К тому моменту, когда Варди, наконец, возвратился во дворец, я думала, что лишусь рассудка. Слабость непреодолимой тяжестью ложилась на плечи, голова кружилась, убранство покоев ходило из стороны в сторону, отчего меня качало, словно пьяную, однако я встречала слугу на ногах. Дрожащих, неверных, но всё же своих. Всегда чутко улавливавший подобные мелочи слуга (ибо они могли стоить ему головы) поклонился и поспешил приблизиться, поддержать меня, проводить к постели и бережно усадить. Одного сердитого нетерпеливого взгляда хватило мне, чтобы отозвать своих спутниц, с покорным пониманием отступивших к дверям. Когда мы, наконец, остались одни, Варди поведал мне обо всём, что знал на тот момент.

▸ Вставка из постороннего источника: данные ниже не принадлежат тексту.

-- ==== Sys2Proof/Tests/Slice0.lean ====
section
/-! SUPPORT. The model's own tests: the smoke test of WellFormed, one word per command written out from the spec, one or two
steps per command with values of spec/95_test_vectors.md and of the rules' examples, and for each obligation with hypotheses
a witness that meets them. -/

set_option Elab.async false -- one kernel evaluation at a time

namespace Sys2Proof.Tests

open Sys2Proof Sys2Proof.Machine

/-! ## Helpers -/

/-- The reset state with `CFG.PSEL` set. -/
def psel (k : Nat) : State := { State.reset with cfg := BitVec.ofNat 32 k }

/-- The state after one command; the state before where the command gave none (no command does). -/
def after (i : Instr) (s : State) : State :=
  match exec i s with
  | .next t => t
  | _ => s

/-- The state after one step. -/
def stepped (s : State) : State :=
  match step s with
  | .next t => t
  | _ => s

/-- Bytes placed in the window. -/
def bytesAt (base : Nat) (bs : List Byte) (s : State) : State := s.writeAt base bs

/-- An entropy port with the bytes `0, 1, .. n − 1` to give, then a failure. -/
def counting (n : Nat) : EntropyPort := ⟨(List.range n).map (fun k => some (BitVec.ofNat 8 k)) ++ [none], 0⟩

/-- The reset state with one scheduled event. -/
def scheduled (r : RunState) (e : Event) : State := { State.reset with run := r, inputs := [e] }

/-! ## WellFormed: an ill-formed term for each check (R95) -/

theorem test_wellFormed_psrnd_ln : (Instr.psrnd .p0 .p0 16 8).wellFormed = false := by decide
theorem test_wellFormed_psrnd_ld : (Instr.psrnd .p0 .p0 1 16).wellFormed = false := by decide
theorem test_wellFormed_shwt : (Instr.shwt .s0 .b0 2048).wellFormed = false := by decide
theorem test_wellFormed_srand : (Instr.srand .b0 128).wellFormed = false := by decide
theorem test_wellFormed_pack : (Instr.pack .p0 16).wellFormed = false := by decide
theorem test_wellFormed_unpack : (Instr.unpack .p0 16).wellFormed = false := by decide
theorem test_wellFormed_bcteq : (Instr.bcteq 2048).wellFormed = false := by decide
theorem test_wellFormed_bsel : (Instr.bsel .b0 .b0 .b0 128).wellFormed = false := by decide

/-! ## Decoding: a word per command (R96, with the examples of the rules) -/

theorem test_decode_system :
    decode 0x00000000 = .ok .nop ∧ decode 0x01000001 = .ok (.wipe 1) ∧ decode 0x010007FF = .ok (.wipe 0x7FF) := by decide

theorem test_decode_polynomial :
    decode 0x10012000 = .ok (.padd .p0 .p1 .p2) ∧ decode 0x11221000 = .ok (.psub .p2 .p2 .p1) ∧
    decode 0x12310000 = .ok (.pneg .p3 .p1) ∧ decode 0x13110002 = .ok (.pscale .p1 .p1 2) ∧
    decode 0x14220081 = .ok (.psrnd .p2 .p2 1 8) ∧ decode 0x15223000 = .ok (.pmuld .p2 .p2 .p3) ∧
    decode 0x16001000 = .ok (.pmuls .p0 .p0 .s1) ∧ decode 0x17130000 = .ok (.ptosp .s1 .p3) ∧
    decode 0x18310000 = .ok (.pfrsp .p3 .s1) ∧ decode 0x19021000 = .ok (.pcteq .p2 .p1) := by decide

theorem test_decode_sampling :
    decode 0x20010000 = .ok (.sunif .p0 .b1) ∧ decode 0x21120020 = .ok (.shwt .s1 .b2 32) ∧
    decode 0x22200000 = .ok (.sderive .b2 .b0) ∧ decode 0x23100004 = .ok (.srand .b1 4) := by decide

theorem test_decode_ecc :
    decode 0x30100000 = .ok (.xefenc .b1 .b0) ∧ decode 0x31320000 = .ok (.xefdec .b3 .b2) ∧
    decode 0x32310000 = .ok (.d2enc .p3 .b1) ∧ decode 0x33120000 = .ok (.d2dec .b1 .p2) := by decide

theorem test_decode_pack_compare :
    decode 0x40020008 = .ok (.pack .p2 8) ∧ decode 0x41200008 = .ok (.unpack .p2 8) ∧ decode 0x42000400 = .ok (.bcteq 1024) ∧
    decode 0x43201004 = .ok (.bsel .b2 .b0 .b1 4) := by decide

theorem test_decode_pke_kem :
    decode 0x80000000 = .ok .pkekg ∧ decode 0x81030000 = .ok (.pkeenc .b3) ∧ decode 0x82000000 = .ok .pkedec ∧
    decode 0x90000000 = .ok .kemkg ∧ decode 0x91000000 = .ok .kemenc ∧ decode 0x92000000 = .ok .kemdec := by decide

/-- The four cases of R99, words of V12, V40 and V50. -/
theorem test_decode_refused :
    decode 0x02000000 = .error .reservedOpcode ∧ decode 0x00000001 = .error .immediateBitNotZero ∧
    decode 0x01000800 = .error .immediateBitNotZero ∧ decode 0x40000010 = .error .immediateBitNotZero ∧
    decode 0x10400000 = .error .registerOutOfClass ∧ decode 0x16002000 = .error .registerOutOfClass ∧
    decode 0x80100000 = .error .unusedFieldNotZero := by decide

theorem test_decodeTableWord :
    decodeTableWord 32 0x10012000 = some (.padd .p0 .p1 .p2) ∧ decodeTableWord 32 0x02000000 = none := by decide

/-! ## System commands (V12) -/

theorem test_nop : (after .nop (psel 3)).status = 0x00000002 ∧ (after .nop (psel 3)).cfg = 3 := by decide

theorem test_wipe_s0 :
    let s := after (.wipe 0x100) { bytesAt 0x3000 [5, 0x80] (bytesAt 0x2000 [7] State.reset) with s0len := 1, eq := true }
    s.mem = [(0x2000, 7)] ∧ s.s0len = 0 ∧ s.status = 0x0000000A := by decide +kernel

theorem test_wipe_arg_eq :
    let s := after (.wipe 0x600) { psel 3 with arg := 9, eq := true, pklen := 480 }
    s.arg = 0 ∧ s.pklen = 480 ∧ s.status = 0x00000002 := by decide +kernel

/-! ## Polynomial commands (V13, V14, V16, V17) -/

theorem test_padd :
    ((after (.padd .p0 .p1 .p2) (bytesAt 0x2400 [250, 10] (bytesAt 0x2800 [10, 250] State.reset))).mem.readRange 0x2000 3) =
      [4, 4, 0] := by decide +kernel

/-- The destination is a source, and a lane from N on is zeroed. -/
theorem test_padd_aliased :
    let s := after (.padd .p1 .p1 .p1) (bytesAt 0x2400 [200] (bytesAt 0x2600 [9] State.reset))
    s.mem.read 0x2400 = 144 ∧ s.mem.read 0x2600 = 0 := by decide +kernel

theorem test_psub :
    ((after (.psub .p0 .p1 .p2) (bytesAt 0x2400 [0, 5] (bytesAt 0x2800 [1, 5] State.reset))).mem.readRange 0x2000 2) =
      [255, 0] := by decide +kernel

theorem test_pneg :
    ((after (.pneg .p0 .p1) (bytesAt 0x2400 [1, 0, 128, 255] State.reset)).mem.readRange 0x2000 4) = [255, 0, 128, 1] := by
  decide +kernel

theorem test_pscale :
    ((after (.pscale .p0 .p1 128) (bytesAt 0x2400 [1, 2, 3, 129] State.reset)).mem.readRange 0x2000 4) =
      [128, 0, 128, 128] := by decide +kernel

theorem test_psrnd :
    ((after (.psrnd .p0 .p1 7 8) (bytesAt 0x2400 [0, 1, 2, 3, 4, 127, 128, 253, 254, 255] State.reset)).mem.readRange
      0x2000 10) = [0, 1, 1, 2, 2, 64, 64, 127, 127, 128] := by decide +kernel

theorem test_psrnd_operand :
    (after (.psrnd .p0 .p1 0 9) State.reset).status = 0x00000204 ∧ (after (.psrnd .p0 .p1 2 1) State.reset).errcode = 2 := by
  decide +kernel

/-- `(3 + 5X)·(2 + X) = 6 + 13X + 5X²`. -/
theorem test_mulSchool : mulSchool [3, 5, 0, 0] [2, 1, 0, 0] = [6, 13, 5, 0] := by decide +kernel

/-- `(1 + X³)·X = 255 + X` in degree 4. -/
theorem test_mulSchool_wraps : mulSchool [1, 0, 0, 1] [0, 1, 0, 0] = [255, 1, 0, 0] := by decide +kernel

theorem test_pmuls_negative :
    let s := after (.pmuls .p0 .p1 .s0)
      { bytesAt 0x2400 [1] (bytesAt 0x25FF [1] (bytesAt 0x3000 [1, 0x80] State.reset)) with s0len := 1 }
    s.mem.readRange 0x2000 2 = [1, 255] ∧ s.mem.read 0x21FF = 0 := by decide +kernel

theorem test_ptosp :
    let s := after (.ptosp .s0 .p0) (bytesAt 0x2000 [0, 1, 7, 255] (bytesAt 0x3006 [9] State.reset))
    s.s0len = 2 ∧ s.mem.readRange 0x3000 8 = [1, 0, 3, 0x80, 0, 0, 0, 0] := by decide +kernel

theorem test_pfrsp_last_wins :
    let s := after (.pfrsp .p0 .s0) { bytesAt 0x3000 [5, 0, 5, 0x80, 2, 0x80] State.reset with s0len := 3 }
    s.mem.readRange 0x2000 7 = [0, 0, 255, 0, 0, 255, 0] := by decide +kernel

theorem test_pfrsp_index_modulo :
    (after (.pfrsp .p0 .s0) { bytesAt 0x3000 [1, 2] State.reset with s0len := 1 }).mem.readRange 0x2000 3 = [0, 1, 0] := by
  decide +kernel

theorem test_pcteq :
    (after (.pcteq .p0 .p1) (bytesAt 0x2258 [1] State.reset)).status = 0x0000000A ∧
    (after (.pcteq .p0 .p1) { bytesAt 0x212C [1] State.reset with eq := true }).status = 0x00000002 := by decide +kernel

/-! ## Sampling commands (V22; the streams of the others are uninterpreted) -/

theorem test_sunif :
    let s := after (.sunif .p0 .b0) (bytesAt 0x0200 [9] (psel 1))
    s.status = 0x00000002 ∧ s.mem.read 0x0200 = 9 := by decide +kernel

theorem test_shwt_operand : (after (.shwt .s0 .b0 513) State.reset).status = 0x00000204 := by decide +kernel

theorem test_shwt_zero :
    let s := after (.shwt .s1 .b0 0) { bytesAt 0x3800 [5, 0x80] State.reset with s1len := 1 }
    s.mem = [] ∧ s.s1len = 0 := by decide +kernel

Асы негодовали, и даже Всеотец отличался особенной суровостью хмурого лица, однако Локи предстал перед ними с присущей ему лёгкостью и бессовестностью, решительно отрицая любые обвинения. Варди воспевал обаяние и красноречие своего господина с такой искренней страстью, что мне становилось ясно: Локи удалось очаровать не только асов и ванов. Эта мысль позволила мне слабо улыбнуться. И хотя судьи, в конце концов, пришли в смятение, заспорили и переругались, Один не подчинился вероломным проделкам своего побратима и остался непреклонен. Чтобы примирить двух асов, владыка Асгарда повелел богу обмана призвать всю свою ловкость и придумать способ вернуть Сив красоту её чудесных волос.

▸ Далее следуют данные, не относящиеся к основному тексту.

-- ==== Sys2Proof/Machine/Fields.lean ====
section
/-! DEFINITION. The register fields of the device, one constant for each field of each register map of the spec
(spec/03_clocks_reset_bringup.md to spec/19_faults_and_containment.md): its number in the register store, its place
in its register, its access code (R7) and its reset value (R9). Reserved bits (R4) are no fields: they read 0. -/

namespace Sys2Proof.Machine

/-- The access codes of R7. -/
inductive Acc where
  | ro | rw | w1c | w1s | rc | wo
  deriving DecidableEq, Repr

/-- A register field: its number, lowest bit, length, access code, reset value, whether R97 marks it expert, and the
number of the OVR_EN bit that its override register has (R95; 0: no override register). -/
structure Field where
  id : Nat
  lo : Nat
  len : Nat
  acc : Acc
  rst : Nat
  expert : Bool
  ovr : Nat
  deriving DecidableEq, Repr

/-- The field of the override register X_ of the same name (R95): same place, its own number. -/
def Field.x (f : Field) : Field := { f with id := f.id + 1024 }

-- spec/03_clocks_reset_bringup.md
/-- `MGT_READY_MAP_SUB`.SUB_READY [16:1], RO. -/
def fMGT_READY_MAP_SUB_SUB_READY : Field := ⟨1, 1, 16, .ro, 0, false, 0⟩
/-- `MGT_READY_MAP_MAST`.MAST_READY [31:0], RO. -/
def fMGT_READY_MAP_MAST_MAST_READY : Field := ⟨2, 0, 32, .ro, 0, false, 0⟩
/-- `MGT_FAIL_MAP_MAST`.MAST_FAIL [31:0], RO. -/
def fMGT_FAIL_MAP_MAST_MAST_FAIL : Field := ⟨3, 0, 32, .ro, 0, false, 0⟩
/-- `MGT_READY_MAP_MEM`.STACK_READY [7:0], RO. -/
def fMGT_READY_MAP_MEM_STACK_READY : Field := ⟨4, 0, 8, .ro, 0, false, 0⟩
/-- `MGT_READY_MAP_MEM`.PORT_READY [15:8], RO. -/
def fMGT_READY_MAP_MEM_PORT_READY : Field := ⟨5, 8, 8, .ro, 0, false, 0⟩
/-- `MGT_FAIL_MAP_MEM`.STACK_FAIL [7:0], RO. -/
def fMGT_FAIL_MAP_MEM_STACK_FAIL : Field := ⟨6, 0, 8, .ro, 0, false, 0⟩
/-- `MGT_FAIL_MAP_MEM`.PORT_FAIL [15:8], RO. -/
def fMGT_FAIL_MAP_MEM_PORT_FAIL : Field := ⟨7, 8, 8, .ro, 0, false, 0⟩
/-- `MGT_FAIL_MAP_MEM`.PORT_LATE [23:16], RO. -/
def fMGT_FAIL_MAP_MEM_PORT_LATE : Field := ⟨8, 16, 8, .ro, 0, false, 0⟩
/-- `MGT_BRINGUP_STATUS`.DONE [0:0], RO. -/
def fMGT_BRINGUP_STATUS_DONE : Field := ⟨9, 0, 1, .ro, 0, false, 0⟩
/-- `MGT_BRINGUP_STATUS`.DEGRADED [1:1], RO. -/
def fMGT_BRINGUP_STATUS_DEGRADED : Field := ⟨10, 1, 1, .ro, 0, false, 0⟩
/-- `MGT_BRINGUP_STATUS`.ELAPSED_MS [31:16], RO. -/
def fMGT_BRINGUP_STATUS_ELAPSED_MS : Field := ⟨11, 16, 16, .ro, 0, false, 0⟩
/-- `MGT_RESET_CAUSE`.COLD [0:0], W1C. -/
def fMGT_RESET_CAUSE_COLD : Field := ⟨12, 0, 1, .w1c, 1, false, 0⟩
/-- `MGT_RESET_CAUSE`.PERST [1:1], W1C. -/
def fMGT_RESET_CAUSE_PERST : Field := ⟨13, 1, 1, .w1c, 0, false, 0⟩
/-- `MGT_RESET_CAUSE`.HOT_RESET [2:2], W1C. -/
def fMGT_RESET_CAUSE_HOT_RESET : Field := ⟨14, 2, 1, .w1c, 0, false, 0⟩
/-- `MGT_RESET_CAUSE`.WARM_REG [3:3], W1C. -/
def fMGT_RESET_CAUSE_WARM_REG : Field := ⟨15, 3, 1, .w1c, 0, false, 0⟩
/-- `MGT_RESET_CAUSE`.WARM_SIDEBAND [4:4], W1C. -/
def fMGT_RESET_CAUSE_WARM_SIDEBAND : Field := ⟨16, 4, 1, .w1c, 0, false, 0⟩
/-- `MGT_RESET_CAUSE`.FATAL_AUTO [5:5], W1C. -/
def fMGT_RESET_CAUSE_FATAL_AUTO : Field := ⟨17, 5, 1, .w1c, 0, false, 0⟩
/-- `MGT_LAST_STOP`.CAUSE [3:0], RO. -/
def fMGT_LAST_STOP_CAUSE : Field := ⟨18, 0, 4, .ro, 0, false, 0⟩
/-- `MGT_BOOT_COUNT`.COUNT [31:0], RO. -/
def fMGT_BOOT_COUNT_COUNT : Field := ⟨19, 0, 32, .ro, 0, false, 0⟩
/-- `MGT_WARM_RESET`.KEY [15:0], WO. -/
def fMGT_WARM_RESET_KEY : Field := ⟨20, 0, 16, .wo, 0, false, 0⟩

-- spec/04_register_pages_and_address_map.md
/-- `ID`.SUB_ID [7:0], RO. -/
def fID_SUB_ID : Field := ⟨21, 0, 8, .ro, 0, false, 0⟩
/-- `ID`.CODE [31:8], RO. -/
def fID_CODE : Field := ⟨22, 8, 24, .ro, 0, false, 0⟩
/-- `VERSION`.MINOR [7:0], RO. -/
def fVERSION_MINOR : Field := ⟨23, 0, 8, .ro, 0, false, 0⟩
/-- `VERSION`.MAJOR [15:8], RO. -/
def fVERSION_MAJOR : Field := ⟨24, 8, 8, .ro, 1, false, 0⟩
/-- `VERSION`.STEPPING [23:16], RO. -/
def fVERSION_STEPPING : Field := ⟨25, 16, 8, .ro, 177, false, 0⟩
/-- `CAPS`.SOFT_RESET [0:0], RO. -/
def fCAPS_SOFT_RESET : Field := ⟨26, 0, 1, .ro, 0, false, 0⟩
/-- `CAPS`.ERR_LOG [1:1], RO. -/
def fCAPS_ERR_LOG : Field := ⟨27, 1, 1, .ro, 1, false, 0⟩
/-- `CAPS`.ARRAYS [15:8], RO. -/
def fCAPS_ARRAYS : Field := ⟨28, 8, 8, .ro, 0, false, 0⟩
/-- `CAPS`.SUB_CAPS [63:16], RO. -/
def fCAPS_SUB_CAPS : Field := ⟨29, 16, 48, .ro, 0, false, 0⟩
/-- `CONTROL`.SOFT_RESET [0:0], WO. -/
def fCONTROL_SOFT_RESET : Field := ⟨30, 0, 1, .wo, 0, false, 0⟩
/-- `CONTROL`.ENABLE [1:1], RW. -/
def fCONTROL_ENABLE : Field := ⟨31, 1, 1, .rw, 1, false, 0⟩
/-- `STATUS`.READY [0:0], RO. -/
def fSTATUS_READY : Field := ⟨32, 0, 1, .ro, 0, false, 0⟩
/-- `STATUS`.FAULT [1:1], RO. -/
def fSTATUS_FAULT : Field := ⟨33, 1, 1, .ro, 0, false, 0⟩
/-- `STATUS`.BUSY [2:2], RO. -/
def fSTATUS_BUSY : Field := ⟨34, 2, 1, .ro, 0, false, 0⟩
/-- `IRQ_STATUS`.ERR [0:0], W1C. -/
def fIRQ_STATUS_ERR : Field := ⟨35, 0, 1, .w1c, 0, false, 0⟩
/-- `IRQ_STATUS`.FAULT [1:1], W1C. -/
def fIRQ_STATUS_FAULT : Field := ⟨36, 1, 1, .w1c, 0, false, 0⟩
/-- `IRQ_STATUS`.SUB [31:2], W1C. -/
def fIRQ_STATUS_SUB : Field := ⟨37, 2, 30, .w1c, 0, false, 0⟩
/-- `IRQ_ENABLE`.ERR [0:0], RW. -/
def fIRQ_ENABLE_ERR : Field := ⟨38, 0, 1, .rw, 0, false, 0⟩
/-- `IRQ_ENABLE`.FAULT [1:1], RW. -/
def fIRQ_ENABLE_FAULT : Field := ⟨39, 1, 1, .rw, 0, false, 0⟩
/-- `IRQ_ENABLE`.SUB [31:2], RW. -/
def fIRQ_ENABLE_SUB : Field := ⟨40, 2, 30, .rw, 0, false, 0⟩
/-- `IRQ_SET`.ERR [0:0], W1S. -/
def fIRQ_SET_ERR : Field := ⟨41, 0, 1, .w1s, 0, false, 0⟩
/-- `IRQ_SET`.FAULT [1:1], W1S. -/
def fIRQ_SET_FAULT : Field := ⟨42, 1, 1, .w1s, 0, false, 0⟩
/-- `IRQ_SET`.SUB [31:2], W1S. -/
def fIRQ_SET_SUB : Field := ⟨43, 2, 30, .w1s, 0, false, 0⟩
/-- `ERR_COUNT`.COUNT [31:0], RC. -/
def fERR_COUNT_COUNT : Field := ⟨44, 0, 32, .rc, 0, false, 0⟩
/-- `ERR_LOG_PTR`.LOG_BASE [17:0], RO. -/
def fERR_LOG_PTR_LOG_BASE : Field := ⟨45, 0, 18, .ro, 0, false, 0⟩
/-- `ERR_LOG_PTR`.NEXT [21:18], RO. -/
def fERR_LOG_PTR_NEXT : Field := ⟨46, 18, 4, .ro, 0, false, 0⟩
/-- `ERR_LOG_PTR`.WRAPPED [31:31], W1C. -/
def fERR_LOG_PTR_WRAPPED : Field := ⟨47, 31, 1, .w1c, 0, false, 0⟩
/-- `EXPERT_UNLOCK`.KEY [15:0], WO. -/
def fEXPERT_UNLOCK_KEY : Field := ⟨48, 0, 16, .wo, 0, false, 0⟩
/-- `EXPERT_UNLOCK`.UNLOCKED [16:16], RO. -/
def fEXPERT_UNLOCK_UNLOCKED : Field := ⟨49, 16, 1, .ro, 0, false, 0⟩
/-- `EXPERT_UNLOCK`.DENIED [17:17], W1C. -/
def fEXPERT_UNLOCK_DENIED : Field := ⟨50, 17, 1, .w1c, 0, false, 0⟩
/-- `HIF_FN_STATUS`.READY [0:0], RO. -/
def fHIF_FN_STATUS_READY : Field := ⟨51, 0, 1, .ro, 0, false, 0⟩
/-- `HIF_FN_STATUS`.RESET_BUSY [1:1], RO. -/
def fHIF_FN_STATUS_RESET_BUSY : Field := ⟨52, 1, 1, .ro, 0, false, 0⟩
/-- `HIF_FN_ID`.FN [10:0], RO. -/
def fHIF_FN_ID_FN : Field := ⟨53, 0, 11, .ro, 0, false, 0⟩
/-- `HIF_FN_DENIED`.COUNT [15:0], RC. -/
def fHIF_FN_DENIED_COUNT : Field := ⟨54, 0, 16, .rc, 0, false, 0⟩
/-- `HIF_DENIED_INFO`.FN [10:0], RO. -/
def fHIF_DENIED_INFO_FN : Field := ⟨55, 0, 11, .ro, 0, false, 0⟩
/-- `HIF_DENIED_INFO`.WRITE [11:11], RO. -/
def fHIF_DENIED_INFO_WRITE : Field := ⟨56, 11, 1, .ro, 0, false, 0⟩
/-- `HIF_DENIED_INFO`.KIND [14:12], RO. -/
def fHIF_DENIED_INFO_KIND : Field := ⟨57, 12, 3, .ro, 0, false, 0⟩
/-- `HIF_DENIED_INFO`.MORE [30:30], W1C. -/
def fHIF_DENIED_INFO_MORE : Field := ⟨58, 30, 1, .w1c, 0, false, 0⟩
/-- `HIF_DENIED_INFO`.VALID [31:31], W1C. -/
def fHIF_DENIED_INFO_VALID : Field := ⟨59, 31, 1, .w1c, 0, false, 0⟩
/-- `HIF_DENIED_ADDR`.OFFSET [23:0], RO. -/
def fHIF_DENIED_ADDR_OFFSET : Field := ⟨60, 0, 24, .ro, 0, false, 0⟩
/-- `HIF_DENIED_ADDR`.SPACE [25:24], RO. -/
def fHIF_DENIED_ADDR_SPACE : Field := ⟨61, 24, 2, .ro, 0, false, 0⟩

-- spec/05_host_link_and_functions.md
/-- `HIF_LINK_STATUS`.SPEED [3:0], RO. -/
def fHIF_LINK_STATUS_SPEED : Field := ⟨62, 0, 4, .ro, 0, false, 0⟩
/-- `HIF_LINK_STATUS`.WIDTH [8:4], RO. -/
def fHIF_LINK_STATUS_WIDTH : Field := ⟨63, 4, 5, .ro, 0, false, 0⟩
/-- `HIF_LINK_STATUS`.FLIT [9:9], RO. -/
def fHIF_LINK_STATUS_FLIT : Field := ⟨64, 9, 1, .ro, 0, false, 0⟩
/-- `HIF_LINK_STATUS`.CXL [10:10], RO. -/
def fHIF_LINK_STATUS_CXL : Field := ⟨65, 10, 1, .ro, 0, false, 0⟩
/-- `HIF_LINK_STATUS`.REVERSED [11:11], RO. -/
def fHIF_LINK_STATUS_REVERSED : Field := ⟨66, 11, 1, .ro, 0, false, 0⟩
/-- `HIF_LINK_STATUS`.DEGRADED [12:12], RO. -/
def fHIF_LINK_STATUS_DEGRADED : Field := ⟨67, 12, 1, .ro, 0, false, 0⟩
/-- `HIF_LINK_CONTROL`.MAX_SPEED [3:0], RW. -/
def fHIF_LINK_CONTROL_MAX_SPEED : Field := ⟨68, 0, 4, .rw, 4, false, 1601⟩
/-- `HIF_LINK_CONTROL`.L0P_EN [4:4], RW. -/
def fHIF_LINK_CONTROL_L0P_EN : Field := ⟨69, 4, 1, .rw, 1, false, 1601⟩
/-- `HIF_LINK_CONTROL`.CXLMEM_WEIGHT [15:8], RW. -/
def fHIF_LINK_CONTROL_CXLMEM_WEIGHT : Field := ⟨70, 8, 8, .rw, 64, false, 1601⟩
/-- `HIF_FN_QOS`.CORE_WEIGHT [7:0], RW. -/
def fHIF_FN_QOS_CORE_WEIGHT : Field := ⟨71, 0, 8, .rw, 16, false, 0⟩
/-- `HIF_FN_QOS`.CORE_CAP [15:8], RW. -/
def fHIF_FN_QOS_CORE_CAP : Field := ⟨72, 8, 8, .rw, 0, false, 0⟩
/-- `HIF_FN_QOS`.HBM_WEIGHT [23:16], RW. -/
def fHIF_FN_QOS_HBM_WEIGHT : Field := ⟨73, 16, 8, .rw, 16, false, 0⟩
/-- `HIF_FN_QOS`.HBM_CAP [31:24], RW. -/
def fHIF_FN_QOS_HBM_CAP : Field := ⟨74, 24, 8, .rw, 0, false, 0⟩
/-- `HIF_FN_QOS`.LINK_WEIGHT [39:32], RW. -/
def fHIF_FN_QOS_LINK_WEIGHT : Field := ⟨75, 32, 8, .rw, 16, false, 0⟩
/-- `HIF_FN_QOS`.LINK_CAP [47:40], RW. -/
def fHIF_FN_QOS_LINK_CAP : Field := ⟨76, 40, 8, .rw, 0, false, 0⟩
/-- `HIF_FLR_RESULT`.UNPOSTED [15:0], RO. -/
def fHIF_FLR_RESULT_UNPOSTED : Field := ⟨77, 0, 16, .ro, 0, false, 0⟩
/-- `HIF_FLR_RESULT`.ORPHANED [25:16], RO. -/
def fHIF_FLR_RESULT_ORPHANED : Field := ⟨78, 16, 10, .ro, 0, false, 0⟩
/-- `HIF_FLR_RESULT`.VALID [31:31], W1C. -/
def fHIF_FLR_RESULT_VALID : Field := ⟨79, 31, 1, .w1c, 0, false, 0⟩
/-- `HIF_CO`.ENABLE [0:0], RW. -/
def fHIF_CO_ENABLE : Field := ⟨80, 0, 1, .rw, 0, false, 0⟩
/-- `HIF_CO`.BASE [26:16], RW. -/
def fHIF_CO_BASE : Field := ⟨81, 16, 11, .rw, 0, false, 0⟩
/-- `HIF_CO`.UNITS [42:32], RW. -/
def fHIF_CO_UNITS : Field := ⟨82, 32, 11, .rw, 0, false, 0⟩
/-- `HIF_FN_IRQ_STATUS`.QOS_CAPPED [0:0], W1C. -/
def fHIF_FN_IRQ_STATUS_QOS_CAPPED : Field := ⟨83, 0, 1, .w1c, 0, false, 0⟩
/-- `HIF_FN_IRQ_STATUS`.DENIED [1:1], W1C. -/
def fHIF_FN_IRQ_STATUS_DENIED : Field := ⟨84, 1, 1, .w1c, 0, false, 0⟩
/-- `HIF_FN_IRQ_STATUS`.CQ_FULL [2:2], W1C. -/
def fHIF_FN_IRQ_STATUS_CQ_FULL : Field := ⟨85, 2, 1, .w1c, 0, false, 0⟩
/-- `HIF_FN_IRQ_ENABLE`.QOS_CAPPED [0:0], RW. -/
def fHIF_FN_IRQ_ENABLE_QOS_CAPPED : Field := ⟨86, 0, 1, .rw, 0, false, 0⟩
/-- `HIF_FN_IRQ_ENABLE`.DENIED [1:1], RW. -/
def fHIF_FN_IRQ_ENABLE_DENIED : Field := ⟨87, 1, 1, .rw, 0, false, 0⟩
/-- `HIF_FN_IRQ_ENABLE`.CQ_FULL [2:2], RW. -/
def fHIF_FN_IRQ_ENABLE_CQ_FULL : Field := ⟨88, 2, 1, .rw, 0, false, 0⟩
/-- `HIF_FN_EVENT_VECTOR`.VECTOR [10:0], RW. -/
def fHIF_FN_EVENT_VECTOR_VECTOR : Field := ⟨89, 0, 11, .rw, 0, false, 0⟩
/-- `HIF_FN_MOD`.MAX_COUNT [7:0], RW. -/
def fHIF_FN_MOD_MAX_COUNT : Field := ⟨90, 0, 8, .rw, 1, false, 0⟩
/-- `HIF_FN_MOD`.DELAY_US [23:8], RW. -/
def fHIF_FN_MOD_DELAY_US : Field := ⟨91, 8, 16, .rw, 0, false, 0⟩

Я выдохнула с мало скрываемым облегчением: Локи удалось не только избежать расправы, но и обернуть гнев возмущённых асов на них самих. Уж в чём, а в умении манипулировать окружающими двуликому богу нельзя было отказать. И хотя Один, разумеется, видел хитреца насквозь, отец богов всё ещё оставался верен своей кровной клятве. И пока это было так, я могла быть спокойна. Я благодарила судьбу за то, что моя глупость и постыдная слабость не лишили злокозненного супруга столь надёжного и важного покровительства. Это был тот редкий случай, когда я бесконечно радовалась, что слово асиньи в отношении мудрых мужей иногда ничего не решает и не стоит.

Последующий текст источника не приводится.